Data Preparation

The data is split into 3 + K sets, where K is the number of augmentations.

As our labelled data is tiny, it's important to stratify the data on the labels.

It's up to the user to decide how to augment, how much labelled data to use, how much validation, etc.

Data Augmentation

The data augmentation is simple

Implementation

We found some difficulty working with torchvision's CIFAR10 as the dataset is on-demand. We implement this approach, however, it's not the only way to do this.
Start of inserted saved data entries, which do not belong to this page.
-- ==== Sys2Proof/Decode.lean ====
section
/-! DEFINITION. The command decoder, total on command words and on byte strings, and after it the
encoder, both written from R50 and R52 and from `spec/opcode_table.json`. -/

namespace Sys2Proof

/-- One row of `spec/opcode_table.json`: the row's commands are those with `op & mask = pattern`. -/
structure OpcodeRow where
  mnemonic : String
  pattern : Byte
  mask : Byte
  deriving DecidableEq, Repr

/-- The opcode belongs to the row. -/
def OpcodeRow.admits (r : OpcodeRow) (op : Byte) : Bool := op &&& r.mask == r.pattern

/-- The opcode table (R52).  `Instr` has one constructor for each row, in this order. -/
def opcodeTable : List OpcodeRow :=
  [⟨"NOP", 0x00, 0xFF⟩, ⟨"PARSE", 0x01, 0xFF⟩, ⟨"CHKDIG", 0x02, 0xFF⟩, ⟨"ENCODE", 0x03, 0xFF⟩,
   ⟨"SHIFT", 0x04, 0xFF⟩, ⟨"ICHK5", 0x05, 0xFF⟩, ⟨"ICHK4", 0x06, 0xFF⟩, ⟨"EMBED", 0x07, 0xFF⟩,
   ⟨"CLEAR", 0x08, 0xFF⟩] ++
  [⟨"RESERVED_09_09", 0x09, 0xFF⟩, ⟨"RESERVED_0A_0B", 0x0A, 0xFE⟩, ⟨"RESERVED_0C_0F", 0x0C, 0xFC⟩,
   ⟨"RESERVED_10_1F", 0x10, 0xF0⟩, ⟨"RESERVED_20_3F", 0x20, 0xE0⟩, ⟨"RESERVED_40_7F", 0x40, 0xC0⟩,
   ⟨"RESERVED_80_FF", 0x80, 0x80⟩]

/-! ### Fields of a command word -/

/-- Byte `k` of a command word is `cmd_word[8*k+7 : 8*k]` (R50). -/
def byteOf (w : CmdWord) (k : Nat) : Byte := w.extractLsb' (8 * k) 8

/-- `OP`, byte 0 (R50). -/
def opField (w : CmdWord) : Byte := byteOf w 0

/-- `LEN`, byte 1 (R50). -/
def lenField (w : CmdWord) : BitVec 8 := byteOf w 1

/-- `DATA`, bytes 2 to 5, the least significant byte in byte 2: `cmd_word[47:16]` (R50). -/
def dataField (w : CmdWord) : BitVec 32 := w.extractLsb' 16 32

/-- `CHARS[i]`, byte `6 + i` (R50). -/
def charsField (w : CmdWord) : Vector Byte 16 :=
  #v[byteOf w 6, byteOf w 7, byteOf w 8, byteOf w 9, byteOf w 10, byteOf w 11, byteOf w 12,
     byteOf w 13, byteOf w 14, byteOf w 15, byteOf w 16, byteOf w 17, byteOf w 18, byteOf w 19,
     byteOf w 20, byteOf w 21]

/-- The operand fields of a command word (R11, R50). -/
def operandsField (w : CmdWord) : Operands :=
  { len := lenField w, data := dataField w, chars := charsField w }

/-! ### The decoder -/

/-- The command of an opcode: the rows of the opcode table in turn, each by its match and mask
(R52).  The last row is what is left, the opcodes with bit 7 set. -/
def instrOf (op : Byte) (o : Operands) : Instr :=
  if op &&& 0xFF = 0x00 then .nop o
  else if op &&& 0xFF = 0x01 then .parse o
  else if op &&& 0xFF = 0x02 then .chkdig o
  else if op &&& 0xFF = 0x03 then .encode o
  else if op &&& 0xFF = 0x04 then .shift o
  else if op &&& 0xFF = 0x05 then .ichk5 o
  else if op &&& 0xFF = 0x06 then .ichk4 o
  else if op &&& 0xFF = 0x07 then .embed o
  else if op &&& 0xFF = 0x08 then .clear o
  else if op &&& 0xFF = 0x09 then .reserved0909 o
  else if op &&& 0xFE = 0x0A then .reserved0A0B op o
  else if op &&& 0xFC = 0x0C then .reserved0C0F op o
  else if op &&& 0xF0 = 0x10 then .reserved101F op o
  else if op &&& 0xE0 = 0x20 then .reserved203F op o
  else if op &&& 0xC0 = 0x40 then .reserved407F op o
  else .reserved80FF op o

/-- The command on the port `cmd_word`.  Every word is a command (R52, R53, R146). -/
def decodeWord (w : CmdWord) : Instr := instrOf (opField w) (operandsField w)

/-- Why a byte string is not a command. -/
inductive DecodeError where
  /-- Fewer than the 22 bytes of a command word (R50): there is no shorter form. -/
  | shortWord (bytes : Nat)
  deriving DecidableEq, Repr

/-- The command word whose byte `k` is element `k` of the list (R50). -/
def wordOfBytes (bs : List Byte) : CmdWord :=
  bs.foldr (fun b acc => acc <<< 8 ||| b.setWidth 176) 0

/-- Decode the first command of a byte string, byte 0 first, and give the bytes after it. -/
def decode (bs : List Byte) : Except DecodeError (Instr × List Byte) :=
  if bs.length < 22 then .error (.shortWord bs.length)
  else .ok (decodeWord (wordOfBytes (bs.take 22)), bs.drop 22)

/-! ### The encoder -/

/-- The opcode of a command (R52). -/
def Instr.opcode : Instr → Byte
  | .nop _ => 0x00
  | .parse _ => 0x01
  | .chkdig _ => 0x02
  | .encode _ => 0x03
  | .shift _ => 0x04
  | .ichk5 _ => 0x05
  | .ichk4 _ => 0x06
  | .embed _ => 0x07
  | .clear _ => 0x08
  | .reserved0909 _ => 0x09
  | .reserved0A0B op _ => op
  | .reserved0C0F op _ => op
  | .reserved101F op _ => op
  | .reserved203F op _ => op
  | .reserved407F op _ => op
  | .reserved80FF op _ => op

/-- The operand fields of a command. -/
def Instr.operands : Instr → Operands
  | .nop o => o
  | .parse o => o
  | .chkdig o => o
  | .encode o => o
  | .shift o => o
  | .ichk5 o => o
  | .ichk4 o => o
  | .embed o => o
  | .clear o => o
  | .reserved0909 o => o
  | .reserved0A0B _ o => o
  | .reserved0C0F _ o => o
  | .reserved101F _ o => o
  | .reserved203F _ o => o
  | .reserved407F _ o => o
  | .reserved80FF _ o => o

/-- `CHARS` as the field `cmd_word[175:48]` (R50): `CHARS[0]` is least significant. -/
def packChars (chars : Vector Byte 16) : BitVec 128 :=
  chars[15] ++ chars[14] ++ chars[13] ++ chars[12] ++ chars[11] ++ chars[10] ++ chars[9] ++
  chars[8] ++ chars[7] ++ chars[6] ++ chars[5] ++ chars[4] ++ chars[3] ++ chars[2] ++
  chars[1] ++ chars[0]

/-- The word of an opcode and its operands, most significant field first (R50). -/
def packWord (op : Byte) (o : Operands) : CmdWord := packChars o.chars ++ o.data ++ o.len ++ op

/-- The command word of a command. -/
def encodeWord (i : Instr) : CmdWord := packWord i.opcode i.operands

/-- The 22 bytes of a command word, byte 0 first (R50). -/
def bytesOfWord (w : CmdWord) : List Byte := (List.range 22).map (byteOf w)

/-- The 22 bytes of a command. -/
def encode (i : Instr) : List Byte := bytesOfWord (encodeWord i)

/-- The assembler form of a command's operands (R60): a string gives `LEN` and `CHARS`, the unused
elements of `CHARS` zero; a number gives `DATA`. -/
def assemble (s : List Byte) (data : BitVec 32) : Operands :=
  { len := BitVec.ofNat 8 s.length, data := data, chars := Vector.ofFn fun i => s.getD i.val 0 }

/-! ### Words given as numbers -/

/-- The command word of an opcode-table row given as its low `nbits` bits, every bit above them 0. -/
def wordOfTable (nbits w : Nat) : CmdWord := BitVec.ofNat 176 (w % 2 ^ nbits)

/-- The command the decoder reads from an instruction given as a number whose bit 0 is the least
significant bit of byte 0. -/
def decodeTableWord (nbits w : Nat) : Option Instr :=
  if 176 < nbits then none
  else
    match decode (bytesOfWord (wordOfTable nbits w)) with
    | .ok (i, _) => some i
    | .error _ => none

end Sys2Proof
end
In order to stratify and shuffle the data without loading the entire dataset, we pass indices into the Dataset initialization, and pre-emptively shuffle and filter out the indices.

from typing import Sequence

import numpy as np
from torchvision.datasets import CIFAR10


class CIFAR10Subset(CIFAR10):
    def __init__(self, idxs: Sequence[int], **kwargs):
        super().__init__(**kwargs)
        self.data = self.data[idxs]
        self.targets = np.array(self.targets)[idxs].tolist()

Notably, torchvision.datasets.CIFAR10 has

50,000 training images
10,000 test images

So, the process is to figure out how to split range(50000) indices into the indices for the labelled and unlabelled data, furthermore, use the targets to stratify the data.

Splitting Unlabelled to K Augmentations

Instead of trying to create K datasets, we create a single dataset, and make it return K augmented versions of the same image.

from typing import Sequence, Callable


class CIFAR10SubsetKAug(CIFAR10Subset):
    def __init__(self, k_augs: int, aug: Callable, idxs: Sequence[int], 
                 **kwargs):
        super().__init__(idxs=idxs, **kwargs)
        self.k_augs = k_augs
        self.aug = aug

    def __getitem__(self, item):
        img, target = super().__getitem__(item)
        return tuple(self.aug(img) for _ in range(self.k_augs)), target

This works by overriding the __getitem__ method, and returning a tuple of augmented images. Take note to update all downstream code to handle this.

Last modified: 26 November 2023